Wednesday, February 25, 2009

T-what?

I can't say I enjoyed this week's reading, but I did understand some of it.

L&A
I was fascinated by the study by Paul Diedrich using scorers from across a broad spectrum to grade essays to look for some method of consistency. This would make a fascinating study among high school teachers within the same school and grade level. I've been a scorer at the state level and almost a whole day was spent making sure we were trained to be consistent in our scoring.

The section on subject selection made clear some of last week's reading on representative samples. I liked the quick mathematical rule for quantified research, "Generally a safe number is at least ten times as many subjects as variables" (84). This makes sense. You have to make sure things don't happen by chance alone and this number tries to ensure that. Then you have to make sure, with a random sampling, to overcome the problem of people dropping out of the study or not getting enough people from the sample to respond. The term "representative" becomes very important.
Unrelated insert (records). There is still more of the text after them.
-- ==== Sys2Proof/Machine/Dispatch.lean ====
section
/-!
DEFINITION. The dispatch of a step to its meaning: one arm for each constructor of Instr.
-/

namespace Sys2Proof.Machine
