/-- R62 to R64, R68, R69, R74 to R78, R83, R85, R152: the issue of the bundle at a partition's program counter, its bytes as they are or, not
yet fenced, as they were, stages the words of its form under the allotment of that form, and marks form 11 as no bundle, a header with
more vector ports than exist, and a covered bundle that would loop back, and no other. Group 2 of a compact bundle stages its other
references under group 1's guard. A group of references stages the words of its entries, offset, where all of them are in order, and else
is marked with the illegal-encoding cause.
The model's own choices in it: assumption logs 49, 58, 76. -/
def Obligations.BundlesAndGroupsIssue : Prop :=
  (∀ s p, ∃ c n w base ms, exec (.bundleIssue p) s = .next { s with cur := c, freeCtr := s.freeCtr + n } ∧
    (w = bundle s p ∨ (place s p, w) ∈ (s.part p).stale) ∧ (fresh s p → w = bundle s p ∧ n = 0) ∧
    c.core = p / 4 ∧ c.gpi = p ∧ c.word = w ∧ c.guard = guards s p ∧ c.covered = decide (0 < (s.part p).pblk.rem) ∧
    c.out = [] ∧ c.taken = [] ∧ c.clears = [] ∧ c.wait = false ∧ c.next = none ∧ c.ends = none ∧ c.marks = base ++ ms ∧
    (1 < (s.part p).pblk.rem → again s p → ms = [⟨0, 0x03, 0, 0⟩]) ∧ (¬ (1 < (s.part p).pblk.rem ∧ again s p) → ms = []) ∧
    (form w = 0 → base = [] ∧ c.staged = [⟨0, wordOf w 0, [], Mod.plain, 0, 0, 2⟩, ⟨1, wordOf w 1, [], Mod.plain, 0, 2, 1⟩,
      ⟨2, wordOf w 2, [], Mod.plain, 0, 1, 2⟩, ⟨3, wordOf w 3, [], Mod.plain, 0, 1, 1⟩]) ∧
    (form w = 1 →
      let h := wordOf w 0
      let sp := (([(2, 2, 2), (3, 2, 1), (1, 2, 3), (1, 1, 4)] : List (Nat × Nat × Nat))[fld h 6 2]?).getD (0, 0, 0)
      let mod := fun (x : Nat) => Machine.Mod.mk true (fld h x 6) 0 none none 0 false
      c.staged = [⟨1, wordOf w 1, [], mod 12, fld h 8 2, fld h 0 2, sp.1⟩, ⟨2, wordOf w 2, [], mod 18, 0, fld h 2 2, sp.2.1⟩,
        ⟨3, wordOf w 3, [], mod 24, fld h 10 2, fld h 4 2, sp.2.2⟩] ∧
      base = if 4 < fld h 0 2 + fld h 2 2 + fld h 4 2 then [⟨1, 0x02, 0, 0⟩, ⟨2, 0x02, 0, 0⟩, ⟨3, 0x02, 0, 0⟩] else []) ∧
    (form w = 2 → c.group = 1 ∧ stages s p w [0, 1, 2, 3] c.staged base) ∧
    (form w = 3 → c.staged = [] ∧ base = [⟨0, 0x01, 0, 0⟩])) ∧
  (∀ s p g, (s.part p).group2 = some g → ∃ c, exec (.compactGroup2Issue p) s = .next { s with cur := c } ∧
    c.core = p / 4 ∧ c.gpi = p ∧ c.word = g.word ∧ c.group = 2 ∧ c.guard = g.guard ∧ c.done = g.done ∧
    c.covered = decide (0 < (s.part p).pblk.rem) ∧ c.out = [] ∧ c.taken = [] ∧ c.clears = [] ∧ c.wait = false ∧ c.next = none ∧
    c.ends = none ∧ stages s p g.word [4, 5, 6] c.staged c.marks) ∧
  ∀ s p, (s.part p).group2 = none → exec (.compactGroup2Issue p) s = .next s

/-- R22, R26, R30, R75, R139, R144, R153, R156: a bundle that met no fault and does not wait commits: the entries it took leave their
queues, those it clears are emptied, its results are in flight, and its partition goes to the target of its transfer, or back to the
start of the loop that ends with it, or on past the levels whose last pass ends here. Group 1 of a compact bundle commits so with the
partition where it was and group 2 to issue. A TRAP in it leaves its code to be taken at the boundary, an ERET gives the program its
state back; a bundle that waits leaves everything as it was.
The model's own choices in it: assumption log 77. -/
def Obligations.BundlesCommitOrWait : Prop :=
  (∀ b u, u.cur.marks = [] → u.overflowMarks = [] → u.cur.wait = true →
    finishIssue b u = { b with cur := Cursor.empty, freeCtr := u.freeCtr }) ∧
  (∀ b u, clean u → u.cur.resume = true →
    finishIssue b u = eretCommit u.cur.core (finishIssue b { u with cur := { u.cur with resume := false } })) ∧
  ∀ b u p n x, p = u.cur.gpi → n = u.cur.core → x = u.part p → clean u → u.cur.resume = false → (u.cur.taken.map Prod.fst).Nodup →
    let t := finishIssue b u
    t.cur = Cursor.empty ∧ (t.core n).pend = (u.core n).pend ++ u.cur.out ∧ t.hbm = u.hbm ∧
    (∀ q, q ≠ p → t.part q = u.part q) ∧ (∀ m, m ≠ n → t.core m = u.core m) ∧
    (∀ q < 32, Cells.get [] q (t.part p).sq =
      if u.cur.clears.contains q then [] else (Cells.get [] q x.sq).drop (Cells.get 0 q u.cur.taken)) ∧
    (∀ q < 64, Cells.get [] q (t.part p).vq =
      if u.cur.clears.contains (32 + q) then [] else (Cells.get [] q x.vq).drop (Cells.get 0 (32 + q) u.cur.taken)) ∧
    (t.part p).tiles = x.tiles ∧ (t.part p).preds = x.preds ∧ (t.part p).flags = x.flags ∧
    (u.cur.trap = none → (t.part p).trapNow = x.trapNow) ∧
    (∀ c, u.cur.trap = some c → (t.part p).trapNow = some ⟨0x30, false, 0, 0xF, false, 0, c, (b.part p).pc, (b.part p).half, 0, 0, 0, 0, 0, 0⟩) ∧
    (u.cur.group = 1 → (t.part p).group2 = some ⟨u.cur.word, u.cur.guard, (u.cur.staged.map fun r => 2 ^ r.slot).sum⟩ ∧
      (t.part p).pc = x.pc ∧ (t.part p).half = x.half ∧ (t.part p).loops = x.loops ∧ (t.part p).pblk = x.pblk ∧
      (t.part p).run = x.run) ∧
    (u.cur.group ≠ 1 → (t.part p).group2 = none ∧ (t.part p).run = u.cur.ends.getD x.run ∧
      (∀ a, u.cur.next = some a → (t.part p).pc = a ∧ (t.part p).half = (x.half != u.cur.newHalf) ∧ (t.part p).loops = x.loops) ∧
      (u.cur.next = none → (t.part p).half = x.half ∧ ∀ a r, x.loops = a ++ r → (∀ y ∈ a, y.stop = x.pc ∧ y.remaining ≤ 1) →
        ((∀ l z, r = l :: z → l.stop ≠ x.pc) → (t.part p).pc = (x.pc + 16) % 2 ^ 17 ∧ (t.part p).loops = r) ∧
        ∀ l z, r = l :: z → l.stop = x.pc → 1 < l.remaining →
          (t.part p).pc = l.start ∧ (t.part p).loops = { l with remaining := l.remaining - 1 } :: z) ∧
      (u.cur.covered = true → (t.part p).pblk = { x.pblk with rem := x.pblk.rem - 1, pat := x.pblk.pat / 2 }) ∧
      (u.cur.covered = false → (t.part p).pblk = x.pblk))

/-- R30, R86, R318, R320, R326: an empty source of any instruction, after those before it, marks the underflow cause; a push for which
its scalar or vector queue has no room marks the overflow cause; and a bundle with a mark commits nothing and traps: its queues are as before, the fault record names the cause that is first in
the order of the checks, and the slots marked in its class.
The model's own choices in it: assumption logs 49, 70. -/
def Obligations.FaultingBundlesCommitNothing : Prop :=
  (∀ c ∈ [Instr.mov, Instr.movQ], ∀ s d a k, (Cells.get [] a (me s).sq)[Cells.get 0 a s.cur.taken]? = none →
    ∃ t, exec (c d a k) s = .next t ∧ t.cur.marks = s.cur.marks ++ [⟨s.cur.slot, 0x10, 0, 0⟩] ∧ t.cur.taken = s.cur.taken) ∧
  (∀ s i a o b u, operands i = a ++ o :: b → gets s a u → lacks u o →
    ∃ t, exec i s = .next t ∧ (⟨s.cur.slot, 0x10, 0, 0⟩ : Mark) ∈ t.cur.marks) ∧
  (∀ u q l, q < 96 → l ∈ u.cur.out → pushed l.act = some q → 4 < filling u q → (⟨l.slot, 0x11, 0, 0⟩ : Mark) ∈ u.overflowMarks) ∧
  ∀ b u p m, p = u.cur.gpi → m ∈ u.cur.marks ++ u.overflowMarks → (∀ x ∈ u.cur.marks ++ u.overflowMarks, before m x) →
    m.cause < 2 ^ 8 → (b.core (p / 4)).stop = none → p / 4 ∉ b.trpend →
    let t := finishIssue b u
    t.cur = Cursor.empty ∧ (t.part p).sq = (b.part p).sq ∧ (t.part p).vq = (b.part p).vq ∧ (t.part p).pc = (b.part p).pc ∧
    (t.part p).loops = (b.part p).loops ∧ t.hbm = b.hbm ∧ (∀ k, (t.core k).slice = (b.core k).slice) ∧
    halted { b with cur := Cursor.empty, freeCtr := u.freeCtr } t (p / 4) false ∧ t.trpend = p / 4 :: b.trpend ∧
    fld (record t p 0).toNat 0 8 = m.cause ∧
    (∀ k < 4, bit (fld (record t p 0).toNat 10 4) k = true ↔ ∃ x ∈ u.cur.marks ++ u.overflowMarks, x.slot = k ∧
      classOf x.cause = classOf m.cause) ∧
    record t p 1 = BitVec.ofNat 64 ((b.part p).pc + 2 ^ 17 * b2n (b.part p).half)

/-- A step runs the listed turn: what is no presentation of a bundle is the meaning itself, on a machine with no bundle in progress; a
plain bundle whose one word decodes to i is the meaning of i, run in slot 0 on the cursor of that bundle, and then the commit, the wait
or the trap of R86. With no turn listed the step lists the next phase of the clock (the model's own order, assumption log 1).
The model's own choices in it: assumption log 1. -/
def Obligations.StepRunsTheDecodedInstruction : Prop :=
  (∀ s n i r u, s.agenda = ⟨n, i⟩ :: r → (∀ p, i ≠ .bundleIssue p ∧ i ≠ .compactGroup2Issue p) →
    exec i { s with agenda := r, cur := { Cursor.empty with core := n } } = .next u →
    step s = .next { u with cur := Cursor.empty }) ∧
  (∀ s n p r w i b v, s.agenda = ⟨n, .bundleIssue p⟩ :: r → fresh s p → w = bundle s p → form w = 0 → wordOf w 1 = 0 →
    wordOf w 2 = 0 → wordOf w 3 = 0 → ¬ (1 < (s.part p).pblk.rem ∧ again s p) → decodeSlot 0 (wordOf w 0) = .ok i →
    exec (.bundleIssue p) { s with agenda := r } = .next b →
    exec i { b with cur := { b.cur with slot := 0, mod := Mod.plain } } = .next v →
    step s = .next (finishIssue b v)) ∧
  ∀ s, s.agenda = [] → step s = .next (nextPhase exec s)

/-! ### The words -/

/-- Words written out from the encodings of the spec decode to the instructions they stand for: of each family one or more, in its slot
class, and micro-words; and three words that R67 and R87 refuse. -/
def Obligations.DecodedWords : Prop :=
  (∀ e ∈ [(0x01304400, Instr.add 6 1 2 false false), (0x02084007, .addi 1 1 false 7), (0x03080005, .lui 1 0 5),
      (0x0428C800, .mul 5 3 4 false false), (0x10A80003, .brt 2 3), (0x15006002, .loop 3 2), (0x1760A800, .pblk 3 5 2),
      (0x18304000, .qcnt 6 1), (0x1F080009, .trap 9), (0x1F100000, .eret)], decodeSlot 0 e.1 = .ok e.2) ∧
  (∀ e ∈ [(0x04308100, Instr.addQ 3 2 1 false false), (0, .nop), (0x48200100, .vfadd 2 0 1 false false 0),
      (0x60030080, .vmaxe 12 true false 0), (0x68D30083, .vqnt 13 12 true false 3), (0x90510200, .vct8 5 4 2 false 0),
      (0x88204100, .vtrd 2 1 1 false)], decodeSlot 1 e.1 = .ok e.2 ∧ decodeSlot 3 e.1 = .ok e.2) ∧
  (∀ e ∈ [(0x04414003, Instr.lds false 4 false 5 0 3), (0x1030A007, .stv 3 false 2 true 7)], decodeSlot 2 e.1 = .ok e.2) ∧
  (∀ e ∈ [(0xA090C414, Instr.mcall 9 3 4 5), (0xC0C30CA2, .fld 12 12 12 5 2), (0xC43083A6, .fst 3 2 3 5 6),
      (0xDC00C001, .twall 3 false)], decodeSlot 3 e.1 = .ok e.2) ∧
  (∀ e ∈ [(0x17, Instr.uEnd), (0x13 + 2 ^ 12 + 20 * 2 ^ 80, .uLdec 1 20),
      (0x04 + 1 * 2 ^ 12 + 2 * 2 ^ 15 + 3 * 2 ^ 20 + 4 * 2 ^ 6 + 5 * 2 ^ 32, .uStrm 1 2 3 4 5)], decodeMicro e.1 = .ok e.2) ∧
  decodeSlot 0 0x0E000000 = .error .reservedMajor ∧ decodeSlot 1 0xA090C414 = .error .reservedMajor ∧
  decodeSlot 0 0x01000010 = .error .noEncoding ∧ decodeSlot 1 0x06000000 = .error .illFormed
There was a lot in this I did not understand. I feel like I missed Algebra I and II and now I'm being promoted to Calculus class without the fundamentals. What is "passive construction per T-unit" (90) and I'm completely lost by the first paragraph under Correlation on page 93. I'm glad I don't have to present this material!

In K&S I got caught up in the questions procedure of the 7th grade teacher who wanted to examine the value of teacher-student dialogue journals. She asked series of questions such as, "To what degree did the students elaborate on their entries?" then later, "She used these questions to devise some interview questions, attitude scales, and categories for analyzing the journal exchanges" (222). Here it's clear that the questions are just as important as the answers. Her initial questions were used to develop further quantitative research strategies. I think this connects to what Sandy asks in her blog about the relevance of "the extent to which non-academic writers were sensitive to rhetorical issues..." (L&A 83). It would help to know what the questions were that incited this study, because they certainly aren't obvious from the material we are given.

There was a great deal here I did not understand either. What's a regular ANOVA? What is a 2x2 design?

I would like to read Martin Nystrand's study "Making it Hard" because of the value it seems to place on longer responses to literature (231) and how about the use of "you" in improving literary interpretation responses! (232). Who would have thought?

I know I'm getting caught up in the content of these studies rather than the how to's and mathematical formulas. These leads me to ask more questions. Since most English and composition teachers are right-brained (yes, I know that's a generalization for which I have no quantifiable data), how many studies go undone because we, as a group, can't or won't get caught up in T-cells, 2x2 designs, or variables? I keep thinking of going into partnership with my friend Kay, a math teacher, who lives for probability and statistics.